Tags: Depression Bipolar
My name is Sarah, I am 30 years old. I am bipolar and BPD (Borderline Personality Disorder), but I don't let the "stigma" of that stop me. I tell EVERYONE I know about it. Not at first though. I tell them after they get to know me and when I do tell them they always say "But you seem so normal!" (All of my friends will gladly tell you I am oddly quirky, but not one of them would have ever fingered me for "acting" like what they thought a person with a "mental illness" would act like.) At this point I tell them I am normal, I just have a few diseases in my brain that I was born with or that developed due to childhood circumstances that alter my behavior if I don't take medication for them. I explain to them that it's kind of like Diabetes, except in that instead of my endocrine and digestive systems being affected it's my nervous system and neurotransmitters that are affected, etc... (I realize it's a bit more complicated than that and no one really knows exactly what causes a person to be bipolar, but it gets the point across.) I haven't had anyone that has gotten to know me first, "freak out", if you will, when I told them. Maybe that speaks for the maturity of the people I associate with or maybe it is the way I approach it. I am NOT ashamed and I don't act like it! I don't treat it like it is a shameful secret to be kept. I don't treat it like a big deal. I just kind of say it. I usually bring it up when I talk about why I opted for adoption when I became pregnant. (Another thing I am not ashamed of.

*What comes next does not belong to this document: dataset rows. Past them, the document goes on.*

/-! ### State.wb -/

@[simp] theorem State.wb_pending (a : Nat) (v : Byte) : (s.wb a v).pending = s.pending := rfl
@[simp] theorem State.wb_now (a : Nat) (v : Byte) : (s.wb a v).now = s.now := rfl
@[simp] theorem State.wb_free (a : Nat) (v : Byte) : (s.wb a v).free = s.free := rfl
@[simp] theorem State.wb_regs (a : Nat) (v : Byte) : (s.wb a v).regs = s.regs := rfl
@[simp] theorem State.wb_totals (a : Nat) (v : Byte) : (s.wb a v).totals = s.totals := rfl
@[simp] theorem State.wb_bus (a : Nat) (v : Byte) : (s.wb a v).bus = s.bus := rfl
@[simp] theorem State.wb_tick (a : Nat) (v : Byte) : (s.wb a v).tick = s.tick := rfl
@[simp] theorem State.wb_pins (a : Nat) (v : Byte) : (s.wb a v).pins = s.pins := rfl
@[simp] theorem State.wb_power (a : Nat) (v : Byte) : (s.wb a v).power = s.power := rfl
@[simp] theorem State.wb_boot (a : Nat) (v : Byte) : (s.wb a v).boot = s.boot := rfl
@[simp] theorem State.wb_core (a : Nat) (v : Byte) : (s.wb a v).core = s.core := rfl
@[simp] theorem State.wb_shtl (a : Nat) (v : Byte) : (s.wb a v).shtl = s.shtl := rfl
@[simp] theorem State.wb_rfrx (a : Nat) (v : Byte) : (s.wb a v).rfrx = s.rfrx := rfl
@[simp] theorem State.wb_loom (a : Nat) (v : Byte) : (s.wb a v).loom = s.loom := rfl
@[simp] theorem State.wb_demod (a : Nat) (v : Byte) : (s.wb a v).demod = s.demod := rfl
@[simp] theorem State.wb_tx (a : Nat) (v : Byte) : (s.wb a v).tx = s.tx := rfl
@[simp] theorem State.wb_mac (a : Nat) (v : Byte) : (s.wb a v).mac = s.mac := rfl
@[simp] theorem State.wb_sec (a : Nat) (v : Byte) : (s.wb a v).sec = s.sec := rfl
@[simp] theorem State.wb_tbl (a : Nat) (v : Byte) : (s.wb a v).tbl = s.tbl := rfl
@[simp] theorem State.wb_time (a : Nat) (v : Byte) : (s.wb a v).time = s.time := rfl
@[simp] theorem State.wb_tmr (a : Nat) (v : Byte) : (s.wb a v).tmr = s.tmr := rfl
@[simp] theorem State.wb_nvm (a : Nat) (v : Byte) : (s.wb a v).nvm = s.nvm := rfl
@[simp] theorem State.wb_spim (a : Nat) (v : Byte) : (s.wb a v).spim = s.spim := rfl
@[simp] theorem State.wb_spis (a : Nat) (v : Byte) : (s.wb a v).spis = s.spis := rfl
@[simp] theorem State.wb_rtc (a : Nat) (v : Byte) : (s.wb a v).rtc = s.rtc := rfl
@[simp] theorem State.wb_msu (a : Nat) (v : Byte) : (s.wb a v).msu = s.msu := rfl
@[simp] theorem State.wb_twil (a : Nat) (v : Byte) : (s.wb a v).twil = s.twil := rfl
@[simp] theorem State.wb_evr (a : Nat) (v : Byte) : (s.wb a v).evr = s.evr := rfl
@[simp] theorem State.wb_ring (a : Nat) (v : Byte) : (s.wb a v).ring = s.ring := rfl
@[simp] theorem State.wb_dict (a : Nat) (v : Byte) : (s.wb a v).dict = s.dict := rfl

/-! ### State.setPend -/

@[simp] theorem State.setPend_pending (b : Blk) (p : Option PendingSet) : (s.setPend b p).pending = s.pending := rfl
@[simp] theorem State.setPend_now (b : Blk) (p : Option PendingSet) : (s.setPend b p).now = s.now := rfl
@[simp] theorem State.setPend_free (b : Blk) (p : Option PendingSet) : (s.setPend b p).free = s.free := rfl
@[simp] theorem State.setPend_regs (b : Blk) (p : Option PendingSet) : (s.setPend b p).regs = s.regs := rfl
@[simp] theorem State.setPend_totals (b : Blk) (p : Option PendingSet) : (s.setPend b p).totals = s.totals := rfl
@[simp] theorem State.setPend_mem (b : Blk) (p : Option PendingSet) : (s.setPend b p).mem = s.mem := rfl
@[simp] theorem State.setPend_bus (b : Blk) (p : Option PendingSet) : (s.setPend b p).bus = s.bus := rfl
@[simp] theorem State.setPend_pins (b : Blk) (p : Option PendingSet) : (s.setPend b p).pins = s.pins := rfl
@[simp] theorem State.setPend_power (b : Blk) (p : Option PendingSet) : (s.setPend b p).power = s.power := rfl
@[simp] theorem State.setPend_boot (b : Blk) (p : Option PendingSet) : (s.setPend b p).boot = s.boot := rfl
@[simp] theorem State.setPend_core (b : Blk) (p : Option PendingSet) : (s.setPend b p).core = s.core := rfl
@[simp] theorem State.setPend_shtl (b : Blk) (p : Option PendingSet) : (s.setPend b p).shtl = s.shtl := rfl
@[simp] theorem State.setPend_rfrx (b : Blk) (p : Option PendingSet) : (s.setPend b p).rfrx = s.rfrx := rfl
@[simp] theorem State.setPend_loom (b : Blk) (p : Option PendingSet) : (s.setPend b p).loom = s.loom := rfl
@[simp] theorem State.setPend_demod (b : Blk) (p : Option PendingSet) : (s.setPend b p).demod = s.demod := rfl
@[simp] theorem State.setPend_tx (b : Blk) (p : Option PendingSet) : (s.setPend b p).tx = s.tx := rfl
@[simp] theorem State.setPend_mac (b : Blk) (p : Option PendingSet) : (s.setPend b p).mac = s.mac := rfl
@[simp] theorem State.setPend_sec (b : Blk) (p : Option PendingSet) : (s.setPend b p).sec = s.sec := rfl
@[simp] theorem State.setPend_tbl (b : Blk) (p : Option PendingSet) : (s.setPend b p).tbl = s.tbl := rfl
@[simp] theorem State.setPend_time (b : Blk) (p : Option PendingSet) : (s.setPend b p).time = s.time := rfl
@[simp] theorem State.setPend_tmr (b : Blk) (p : Option PendingSet) : (s.setPend b p).tmr = s.tmr := rfl
@[simp] theorem State.setPend_nvm (b : Blk) (p : Option PendingSet) : (s.setPend b p).nvm = s.nvm := rfl
@[simp] theorem State.setPend_spim (b : Blk) (p : Option PendingSet) : (s.setPend b p).spim = s.spim := rfl
@[simp] theorem State.setPend_spis (b : Blk) (p : Option PendingSet) : (s.setPend b p).spis = s.spis := rfl
@[simp] theorem State.setPend_rtc (b : Blk) (p : Option PendingSet) : (s.setPend b p).rtc = s.rtc := rfl
@[simp] theorem State.setPend_msu (b : Blk) (p : Option PendingSet) : (s.setPend b p).msu = s.msu := rfl
@[simp] theorem State.setPend_twil (b : Blk) (p : Option PendingSet) : (s.setPend b p).twil = s.twil := rfl
@[simp] theorem State.setPend_evr (b : Blk) (p : Option PendingSet) : (s.setPend b p).evr = s.evr := rfl
@[simp] theorem State.setPend_ring (b : Blk) (p : Option PendingSet) : (s.setPend b p).ring = s.ring := rfl
@[simp] theorem State.setPend_dict (b : Blk) (p : Option PendingSet) : (s.setPend b p).dict = s.dict := rfl

/-! ### State.modCore -/

@[simp] theorem State.modCore_pending (f : CoreSt → CoreSt) : (s.modCore f).pending = s.pending := rfl
@[simp] theorem State.modCore_now (f : CoreSt → CoreSt) : (s.modCore f).now = s.now := rfl
@[simp] theorem State.modCore_free (f : CoreSt → CoreSt) : (s.modCore f).free = s.free := rfl
@[simp] theorem State.modCore_regs (f : CoreSt → CoreSt) : (s.modCore f).regs = s.regs := rfl
@[simp] theorem State.modCore_totals (f : CoreSt → CoreSt) : (s.modCore f).totals = s.totals := rfl
@[simp] theorem State.modCore_mem (f : CoreSt → CoreSt) : (s.modCore f).mem = s.mem := rfl
@[simp] theorem State.modCore_bus (f : CoreSt → CoreSt) : (s.modCore f).bus = s.bus := rfl
@[simp] theorem State.modCore_tick (f : CoreSt → CoreSt) : (s.modCore f).tick = s.tick := rfl
@[simp] theorem State.modCore_pins (f : CoreSt → CoreSt) : (s.modCore f).pins = s.pins := rfl
@[simp] theorem State.modCore_power (f : CoreSt → CoreSt) : (s.modCore f).power = s.power := rfl
@[simp] theorem State.modCore_boot (f : CoreSt → CoreSt) : (s.modCore f).boot = s.boot := rfl
@[simp] theorem State.modCore_shtl (f : CoreSt → CoreSt) : (s.modCore f).shtl = s.shtl := rfl
@[simp] theorem State.modCore_rfrx (f : CoreSt → CoreSt) : (s.modCore f).rfrx = s.rfrx := rfl
@[simp] theorem State.modCore_loom (f : CoreSt → CoreSt) : (s.modCore f).loom = s.loom := rfl
@[simp] theorem State.modCore_demod (f : CoreSt → CoreSt) : (s.modCore f).demod = s.demod := rfl
@[simp] theorem State.modCore_tx (f : CoreSt → CoreSt) : (s.modCore f).tx = s.tx := rfl
@[simp] theorem State.modCore_mac (f : CoreSt → CoreSt) : (s.modCore f).mac = s.mac := rfl
@[simp] theorem State.modCore_sec (f : CoreSt → CoreSt) : (s.modCore f).sec = s.sec := rfl
@[simp] theorem State.modCore_tbl (f : CoreSt → CoreSt) : (s.modCore f).tbl = s.tbl := rfl
@[simp] theorem State.modCore_time (f : CoreSt → CoreSt) : (s.modCore f).time = s.time := rfl
@[simp] theorem State.modCore_tmr (f : CoreSt → CoreSt) : (s.modCore f).tmr = s.tmr := rfl
@[simp] theorem State.modCore_nvm (f : CoreSt → CoreSt) : (s.modCore f).nvm = s.nvm := rfl
@[simp] theorem State.modCore_spim (f : CoreSt → CoreSt) : (s.modCore f).spim = s.spim := rfl
@[simp] theorem State.modCore_spis (f : CoreSt → CoreSt) : (s.modCore f).spis = s.spis := rfl
@[simp] theorem State.modCore_rtc (f : CoreSt → CoreSt) : (s.modCore f).rtc = s.rtc := rfl
@[simp] theorem State.modCore_msu (f : CoreSt → CoreSt) : (s.modCore f).msu = s.msu := rfl
@[simp] theorem State.modCore_twil (f : CoreSt → CoreSt) : (s.modCore f).twil = s.twil := rfl
@[simp] theorem State.modCore_evr (f : CoreSt → CoreSt) : (s.modCore f).evr = s.evr := rfl
@[simp] theorem State.modCore_ring (f : CoreSt → CoreSt) : (s.modCore f).ring = s.ring := rfl
@[simp] theorem State.modCore_dict (f : CoreSt → CoreSt) : (s.modCore f).dict = s.dict := rfl

/-! ### State.modCpu -/

@[simp] theorem State.modCpu_pending (f : Cpu → Cpu) : (s.modCpu f).pending = s.pending := rfl
@[simp] theorem State.modCpu_now (f : Cpu → Cpu) : (s.modCpu f).now = s.now := rfl
@[simp] theorem State.modCpu_free (f : Cpu → Cpu) : (s.modCpu f).free = s.free := rfl
@[simp] theorem State.modCpu_regs (f : Cpu → Cpu) : (s.modCpu f).regs = s.regs := rfl
@[simp] theorem State.modCpu_totals (f : Cpu → Cpu) : (s.modCpu f).totals = s.totals := rfl
@[simp] theorem State.modCpu_mem (f : Cpu → Cpu) : (s.modCpu f).mem = s.mem := rfl
@[simp] theorem State.modCpu_bus (f : Cpu → Cpu) : (s.modCpu f).bus = s.bus := rfl
@[simp] theorem State.modCpu_tick (f : Cpu → Cpu) : (s.modCpu f).tick = s.tick := rfl
@[simp] theorem State.modCpu_pins (f : Cpu → Cpu) : (s.modCpu f).pins = s.pins := rfl
@[simp] theorem State.modCpu_power (f : Cpu → Cpu) : (s.modCpu f).power = s.power := rfl
@[simp] theorem State.modCpu_boot (f : Cpu → Cpu) : (s.modCpu f).boot = s.boot := rfl
@[simp] theorem State.modCpu_shtl (f : Cpu → Cpu) : (s.modCpu f).shtl = s.shtl := rfl
@[simp] theorem State.modCpu_rfrx (f : Cpu → Cpu) : (s.modCpu f).rfrx = s.rfrx := rfl
@[simp] theorem State.modCpu_loom (f : Cpu → Cpu) : (s.modCpu f).loom = s.loom := rfl
@[simp] theorem State.modCpu_demod (f : Cpu → Cpu) : (s.modCpu f).demod = s.demod := rfl
@[simp] theorem State.modCpu_tx (f : Cpu → Cpu) : (s.modCpu f).tx = s.tx := rfl
@[simp] theorem State.modCpu_mac (f : Cpu → Cpu) : (s.modCpu f).mac = s.mac := rfl
@[simp] theorem State.modCpu_sec (f : Cpu → Cpu) : (s.modCpu f).sec = s.sec := rfl
@[simp] theorem State.modCpu_tbl (f : Cpu → Cpu) : (s.modCpu f).tbl = s.tbl := rfl
@[simp] theorem State.modCpu_time (f : Cpu → Cpu) : (s.modCpu f).time = s.time := rfl
@[simp] theorem State.modCpu_tmr (f : Cpu → Cpu) : (s.modCpu f).tmr = s.tmr := rfl
@[simp] theorem State.modCpu_nvm (f : Cpu → Cpu) : (s.modCpu f).nvm = s.nvm := rfl
@[simp] theorem State.modCpu_spim (f : Cpu → Cpu) : (s.modCpu f).spim = s.spim := rfl
@[simp] theorem State.modCpu_spis (f : Cpu → Cpu) : (s.modCpu f).spis = s.spis := rfl
@[simp] theorem State.modCpu_rtc (f : Cpu → Cpu) : (s.modCpu f).rtc = s.rtc := rfl
@[simp] theorem State.modCpu_msu (f : Cpu → Cpu) : (s.modCpu f).msu = s.msu := rfl
@[simp] theorem State.modCpu_twil (f : Cpu → Cpu) : (s.modCpu f).twil = s.twil := rfl
@[simp] theorem State.modCpu_evr (f : Cpu → Cpu) : (s.modCpu f).evr = s.evr := rfl
@[simp] theorem State.modCpu_ring (f : Cpu → Cpu) : (s.modCpu f).ring = s.ring := rfl
@[simp] theorem State.modCpu_dict (f : Cpu → Cpu) : (s.modCpu f).dict = s.dict := rfl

I have a beautiful little boy with great parents who take better care of him than I can due to my illness.) A brain illness is what makes me who I am. It is what makes me uniquely me, along with other things, but you understand where I'm coming from. Give people time to warm up to you before you try to break the "Stigma" if you go at them right away you are just going to confirm to them the "stigma" you're trying to break because the only information you are giving them about yourself is that you have a brain illness and are, therefore, reinforcing the cycle. I learned this lesson the hard way many years ago before NKM2. Ease them into it and they will bring others along for the ride, too. Remember, a drop in a lake makes ripples. It's up to you whether the ripples are positive or negative. Good luck out there!